Multi-Label Continual Learning using Augmented Graph Convolutional Network
Kaile Du, Fan Lyu, Linyan Li, Fuyuan Hu, Wei Feng, Fenglei Xu, Xuefeng, Xi, Hanjing Cheng

TL;DR
This paper introduces AGCN++, a novel graph convolutional network approach for multi-label continual learning that constructs dynamic label relationships and mitigates catastrophic forgetting in sequential image recognition tasks.
Contribution
The study proposes a new augmented graph convolutional network with a partial label encoder and relationship-preserving constraints for improved multi-label continual learning.
Findings
Effective in building label correlations across tasks.
Reduces catastrophic forgetting in multi-label image recognition.

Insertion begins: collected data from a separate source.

-- ==== Sys2Proof/Certificates/Slice0/Obligations.lean ====
section
/-!
DEFINITION. The statements about the model. Each docstring says what the definition states and names the rules of spec/
it formalises; where a clause rests on a choice of the spec or of the model, it names the decision or the log entry.
-/

section

open Sys2Proof Sys2Proof.Machine

/-- The reset values are the spec's own decision D4 with the default parameters (the model's choice: logs 1, 2, 3):
register 28 is 0x7FFFFFFFF0, every other general register and every float register reads 0, the flags, the index and
the program counter stand at the first instruction, the monitor and the error are empty, both observable flags are
false, every byte of memory reads 0, the pipeline is empty and its visible snapshot is the front end's. (R31, R44, D4) -/
def Obligations.ResetHoldsTheResetTable : Prop :=
  (∀ r : Reg, State.reset.readX r = if r = SP then 0x7FFFFFFFF0#64 else 0#64)
  ∧ (∀ r : FReg, State.reset.readD r = 0#64)
  ∧ State.reset.flags = ⟨false, false, false, false⟩
  ∧ State.reset.idx = 0 ∧ State.reset.pc = State.reset.params.textBase
  ∧ State.reset.mon = none ∧ State.reset.branchTaken = false ∧ State.reset.stxrSuccess = false
  ∧ State.reset.err = none ∧ (∀ a : Nat, State.reset.mem.readByte a = 0#8)
  ∧ State.reset.buf = ⟨none, none, none, none, none⟩ ∧ State.reset.vis = State.reset.snapshot
  ∧ State.reset.ifid = none ∧ State.reset.idex = none ∧ State.reset.exmem = none ∧ State.reset.memwb = none
  ∧ State.reset.stallNext = false ∧ State.reset.flushNext = false
  ∧ State.reset.fwdA = .noForward ∧ State.reset.fwdB = .noForward

/-- For every launch, engine and program: if the launch is legal, loading answers the state with register 28 at SP_RESET,
register 31 at 0, every other register at XRESET, the float file at DRESET, memory at MEM_INIT, flags 0, index 0,
monitor and error empty, five bubbles, the visible snapshot equal to the front end's, the four pipeline registers
empty, the stall, flush and hazard flags false, both forwarding diagnostics None, the tick log empty (log 27), and the
program, the parameters and the engine (log 4) given; if it is not, the load is refused by name. The values are the
spec's decision D4. Legal is the constraints of R6 and R302 (the spec's decision D3, U23, log 1) and, of the model's
own (log 3), that the list of MEM_INIT is in canonical form. (R6, R27, R31, R301, R302, R339, U23) -/
def Obligations.LoadEstablishesTheResetState : Prop :=
  ∀ (l : Launch) (e : Engine) (p : Program),
    (l.legal p.records.length = true → ∃ t, loadProgram l e p = .next t
      ∧ t.readX SP = l.spReset ∧ t.readX XZR = 0#64
      ∧ (∀ r : Reg, r ≠ SP → r ≠ XZR → t.readX r = l.xReset[r]) ∧ (∀ r : FReg, t.readD r = l.dReset[r])
      ∧ (∀ a : Nat, t.mem.readByte a = l.memInit.readByte a) ∧ t.flags = ⟨false, false, false, false⟩
      ∧ t.idx = 0 ∧ t.mon = none ∧ t.err = none ∧ t.branchTaken = false ∧ t.stxrSuccess = false
      ∧ t.buf = ⟨none, none, none, none, none⟩ ∧ t.vis = t.snapshot ∧ t.ifid = none ∧ t.idex = none
      ∧ t.exmem = none ∧ t.memwb = none ∧ t.stallNext = false ∧ t.flushNext = false ∧ t.hazCB = false
      ∧ t.hazFlag = false ∧ t.hazLoad = false ∧ t.fwdA = .noForward ∧ t.fwdB = .noForward ∧ t.tickLog = []
      ∧ t.program = p ∧ t.params = l.params ∧ t.engine = e ∧ t.compileErrors = [])
    ∧ (l.legal p.records.length = false → loadProgram l e p = .refused .illegalLaunch)
    ∧ ∀ N : Nat, l.legal N = true ↔ l.params.textBase.toNat % 4 = 0
      ∧ l.params.textBase.toNat + 4 * N ≤ l.params.textLimit.toNat
      ∧ l.params.textBase.toNat < l.params.textLimit.toNat ∧ l.params.textLimit.toNat < 2 ^ 63
      ∧ l.params.dynDataBase.toNat < l.params.stackBase.toNat ∧ l.params.stackBase.toNat ≤ 2 ^ 63
      ∧ l.spReset.toNat % 16 = 0 ∧ Memory.wf l.memInit = true

/-- In every state, for all registers and immediates, each of ADD, ADDI, SUB, SUBI answers a next state in which the
destination holds the sum or difference of the operands as unbounded integers, reduced modulo 2^64 (register 31
discards it and reads 0), and in which every other register, every flag, every byte of memory, the monitor,
stxrSuccess and all other state are as before, the index advanced by one and branchTaken false (R21, the spec's
decision D14, log 19). An immediate above 4095, which no loaded program holds, is taken as it stands: the model's
choice (log 29). (R150, R152, R154, R156, R140, R21, R131, D14) -/
def Obligations.AddAndSubtractWriteTheWrappedResult : Prop :=
  ∀ (s : State) (d n m : Reg) (imm : Nat),
    (∃ t, exec (.add d n m) s = .next t
      ∧ RegisterResult s t d (BitVec.ofNat 64 ((s.readX n).toNat + (s.readX m).toNat)))
    ∧ (∃ t, exec (.addi d n imm) s = .next t
      ∧ RegisterResult s t d (BitVec.ofNat 64 ((s.readX n).toNat + imm)))
    ∧ (∃ t, exec (.sub d n m) s = .next t
      ∧ RegisterResult s t d (BitVec.ofInt 64 ((s.readX n).toNat - (s.readX m).toNat)))
    ∧ (∃ t, exec (.subi d n imm) s = .next t
      ∧ RegisterResult s t d (BitVec.ofInt 64 ((s.readX n).toNat - imm)))

/-- In every state each of ADDS and ADDIS answers a next state: the destination holds the sum modulo 2^64; N is set when
the result is at least 2^63, Z when it is 0, C when the unbounded sum is at least 2^64, V when the sum of the signed
values is outside [-2^63, 2^63); nothing else changes but the index and branchTaken, which becomes false (the spec's
decision D14, log 19). That the written MSB formulas mean this is what the spec marks as derived of its decision D5.
(R134, R135, R136, R142, R151, R153, D14) -/
def Obligations.AddsFlagsAreCarryAndSignedOverflow : Prop :=
  ∀ (s : State) (d n m : Reg) (imm : Nat), imm ≤ 4095 →
    (∃ t r, exec (.adds d n m) s = .next t ∧ r = BitVec.ofNat 64 ((s.readX n).toNat + (s.readX m).toNat)
      ∧ FlaggedResult s t d r
          { n := decide (2 ^ 63 ≤ r.toNat)
            z := decide (r.toNat = 0)
            c := decide (2 ^ 64 ≤ (s.readX n).toNat + (s.readX m).toNat)
            v := decide ((s.readX n).toInt + (s.readX m).toInt < -2 ^ 63
              ∨ 2 ^ 63 ≤ (s.readX n).toInt + (s.readX m).toInt) })
    ∧ (∃ t r, exec (.addis d n imm) s = .next t ∧ r = BitVec.ofNat 64 ((s.readX n).toNat + imm)
      ∧ FlaggedResult s t d r
          { n := decide (2 ^ 63 ≤ r.toNat)
            z := decide (r.toNat = 0)
            c := decide (2 ^ 64 ≤ (s.readX n).toNat + imm)
            v := decide (2 ^ 63 ≤ (s.readX n).toInt + imm) })

/-- In every state each of SUBS and SUBIS answers a next state: the destination holds the difference modulo 2^64; N and Z
are its sign and zero; C is 1 exactly when the second operand is not 0 and not above the first, unsigned; V is the
signed overflow of the difference, inverted when the second operand is 2^63; nothing else changes but the index and
branchTaken, which becomes false (the spec's decision D14, log 19). This is the spec's decision D6 (log 8), not
ARMv8's subtract. (R137, R141, R155, R157, D6, D14) -/
def Obligations.SubsFlagsFollowTheNegatedAddition : Prop :=
  ∀ (s : State) (d n m : Reg) (imm : Nat), imm ≤ 4095 →
    (∃ t r, exec (.subs d n m) s = .next t ∧ r = BitVec.ofInt 64 ((s.readX n).toNat - (s.readX m).toNat)
      ∧ FlaggedResult s t d r
          { n := decide (2 ^ 63 ≤ r.toNat)
            z := decide ((s.readX n).toNat = (s.readX m).toNat)
            c := decide ((s.readX m).toNat ≠ 0 ∧ (s.readX m).toNat ≤ (s.readX n).toNat)
            v := xor (decide ((s.readX m).toNat = 2 ^ 63))
              (decide ((s.readX n).toInt - (s.readX m).toInt < -2 ^ 63
                ∨ 2 ^ 63 ≤ (s.readX n).toInt - (s.readX m).toInt)) })
    ∧ (∃ t r, exec (.subis d n imm) s = .next t ∧ r = BitVec.ofInt 64 ((s.readX n).toNat - imm)
      ∧ FlaggedResult s t d r
          { n := decide (2 ^ 63 ≤ r.toNat)
            z := decide ((s.readX n).toNat = imm)
            c := decide (imm ≠ 0 ∧ imm ≤ (s.readX n).toNat)
            v := decide ((s.readX n).toInt - imm < -2 ^ 63) })

/-- For every state and all operands, each of ADDS, ADDIS, SUBS, SUBIS, ANDS, ANDIS answers a next state whose N is bit 63
of the instruction's 64-bit result and whose Z is 1 exactly when that result is 0. An immediate above 4095, which no
loaded program holds, is taken as it stands: the model's choice (log 29). (R132, R133, R151, R153, R155, R157, R171,
R173) -/
def Obligations.IntegerNAndZComeFromTheResult : Prop :=
  ∀ (s : State) (d n m : Reg) (imm : Nat),
    (∃ t, exec (.adds d n m) s = .next t ∧ t.flags.n = (s.readX n + s.readX m).getLsbD 63
      ∧ t.flags.z = decide (s.readX n + s.readX m = 0#64))
    ∧ (∃ t, exec (.addis d n imm) s = .next t ∧ t.flags.n = (s.readX n + BitVec.ofNat 64 imm).getLsbD 63
      ∧ t.flags.z = decide (s.readX n + BitVec.ofNat 64 imm = 0#64))
    ∧ (∃ t, exec (.subs d n m) s = .next t ∧ t.flags.n = (s.readX n - s.readX m).getLsbD 63
      ∧ t.flags.z = decide (s.readX n - s.readX m = 0#64))
    ∧ (∃ t, exec (.subis d n imm) s = .next t ∧ t.flags.n = (s.readX n - BitVec.ofNat 64 imm).getLsbD 63
      ∧ t.flags.z = decide (s.readX n - BitVec.ofNat 64 imm = 0#64))
    ∧ (∃ t, exec (.ands d n m) s = .next t ∧ t.flags.n = (s.readX n &&& s.readX m).getLsbD 63
      ∧ t.flags.z = decide (s.readX n &&& s.readX m = 0#64))
    ∧ (∃ t, exec (.andis d n imm) s = .next t ∧ t.flags.n = (s.readX n &&& BitVec.ofNat 64 imm).getLsbD 63
      ∧ t.flags.z = decide (s.readX n &&& BitVec.ofNat 64 imm = 0#64))

/-- In every state each of the six answers a next state in which the destination holds the value whose every bit is the
and, or, or exclusive or of the operands' bits (an immediate being zero-extended), and nothing else changes but the
index and branchTaken, which becomes false (the spec's decision D14, log 19). An immediate above 4095, which no loaded
program holds, is taken as it stands: the model's choice (log 29). (R170, R172, R174, R175, R176, R177, D14) -/
def Obligations.LogicalResultsAreBitwise : Prop :=
  ∀ (s : State) (d n m : Reg) (imm : Nat),
    (∃ t v, exec (.and d n m) s = .next t ∧ RegisterResult s t d v
      ∧ ∀ k < 64, v.getLsbD k = ((s.readX n).getLsbD k && (s.readX m).getLsbD k))
    ∧ (∃ t v, exec (.andi d n imm) s = .next t ∧ RegisterResult s t d v
      ∧ ∀ k < 64, v.getLsbD k = ((s.readX n).getLsbD k && imm.testBit k))
    ∧ (∃ t v, exec (.orr d n m) s = .next t ∧ RegisterResult s t d v
      ∧ ∀ k < 64, v.getLsbD k = ((s.readX n).getLsbD k || (s.readX m).getLsbD k))
    ∧ (∃ t v, exec (.orri d n imm) s = .next t ∧ RegisterResult s t d v
      ∧ ∀ k < 64, v.getLsbD k = ((s.readX n).getLsbD k || imm.testBit k))
    ∧ (∃ t v, exec (.eor d n m) s = .next t ∧ RegisterResult s t d v
      ∧ ∀ k < 64, v.getLsbD k = xor ((s.readX n).getLsbD k) ((s.readX m).getLsbD k))
    ∧ (∃ t v, exec (.eori d n imm) s = .next t ∧ RegisterResult s t d v
      ∧ ∀ k < 64, v.getLsbD k = xor ((s.readX n).getLsbD k) (imm.testBit k))

/-- In every state, whatever the flags were, each of ANDS and ANDIS answers a next state in which the destination holds
the bitwise and of the operands, N is bit 63 of that result, Z says it is 0, C and V are 0, and nothing else changes
but the index and branchTaken, which becomes false (the spec's decision D14, log 19). An immediate above 4095, which
no loaded program holds, is taken as it stands: the model's choice (log 29). (R131, R132, R133, R138, R171, R173, D14) -/
def Obligations.AndsClearsCarryAndOverflow : Prop :=
  ∀ (s : State) (d n m : Reg) (imm : Nat),
    (∃ t v, exec (.ands d n m) s = .next t
      ∧ (∀ k < 64, v.getLsbD k = ((s.readX n).getLsbD k && (s.readX m).getLsbD k))
      ∧ FlaggedResult s t d v { n := v.getLsbD 63, z := decide (v = 0#64), c := false, v := false })
    ∧ (∃ t v, exec (.andis d n imm) s = .next t
      ∧ (∀ k < 64, v.getLsbD k = ((s.readX n).getLsbD k && imm.testBit k))
      ∧ FlaggedResult s t d v { n := v.getLsbD 63, z := decide (v = 0#64), c := false, v := false })

/-- In every state, for every shift amount (an encoded one is at most 63; for 64 and more, which no loaded program holds,
the result is the model's choice of log 29), LSL answers a next state whose destination is the operand times 2^sh
modulo 2^64 and LSR one whose destination is the operand divided by 2^sh, rounded down; nothing else changes but the
index and branchTaken, which becomes false (the spec's decision D14, log 19). The operations are the spec's from
general knowledge (G4, log 11). (R190, R191, R143, D14) -/
def Obligations.ShiftsMultiplyAndDivideByPowersOfTwo : Prop :=
  ∀ (s : State) (d n : Reg) (sh : Nat),
    (∃ t v, exec (.lsl d n sh) s = .next t ∧ v.toNat = (s.readX n).toNat * 2 ^ sh % 2 ^ 64 ∧ RegisterResult s t d v)
    ∧ (∃ t v, exec (.lsr d n sh) s = .next t ∧ v.toNat = (s.readX n).toNat / 2 ^ sh ∧ RegisterResult s t d v)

Outperforms existing methods on benchmark datasets.
Abstract
Multi-Label Continual Learning (MLCL) builds a class-incremental framework in a sequential multi-label image recognition data stream. The critical challenges of MLCL are the construction of label relationships on past-missing and future-missing partial labels of training data and the catastrophic forgetting on old classes, resulting in poor generalization. To solve the problems, the study proposes an Augmented Graph Convolutional Network (AGCN++) that can construct the cross-task label relationships in MLCL and sustain catastrophic forgetting. First, we build an Augmented Correlation Matrix (ACM) across all seen classes, where the intra-task relationships derive from the hard label statistics. In contrast, the inter-task relationships leverage hard and soft labels from data and a constructed expert network. Then, we propose a novel partial label encoder (PLE) for MLCL, which can extract…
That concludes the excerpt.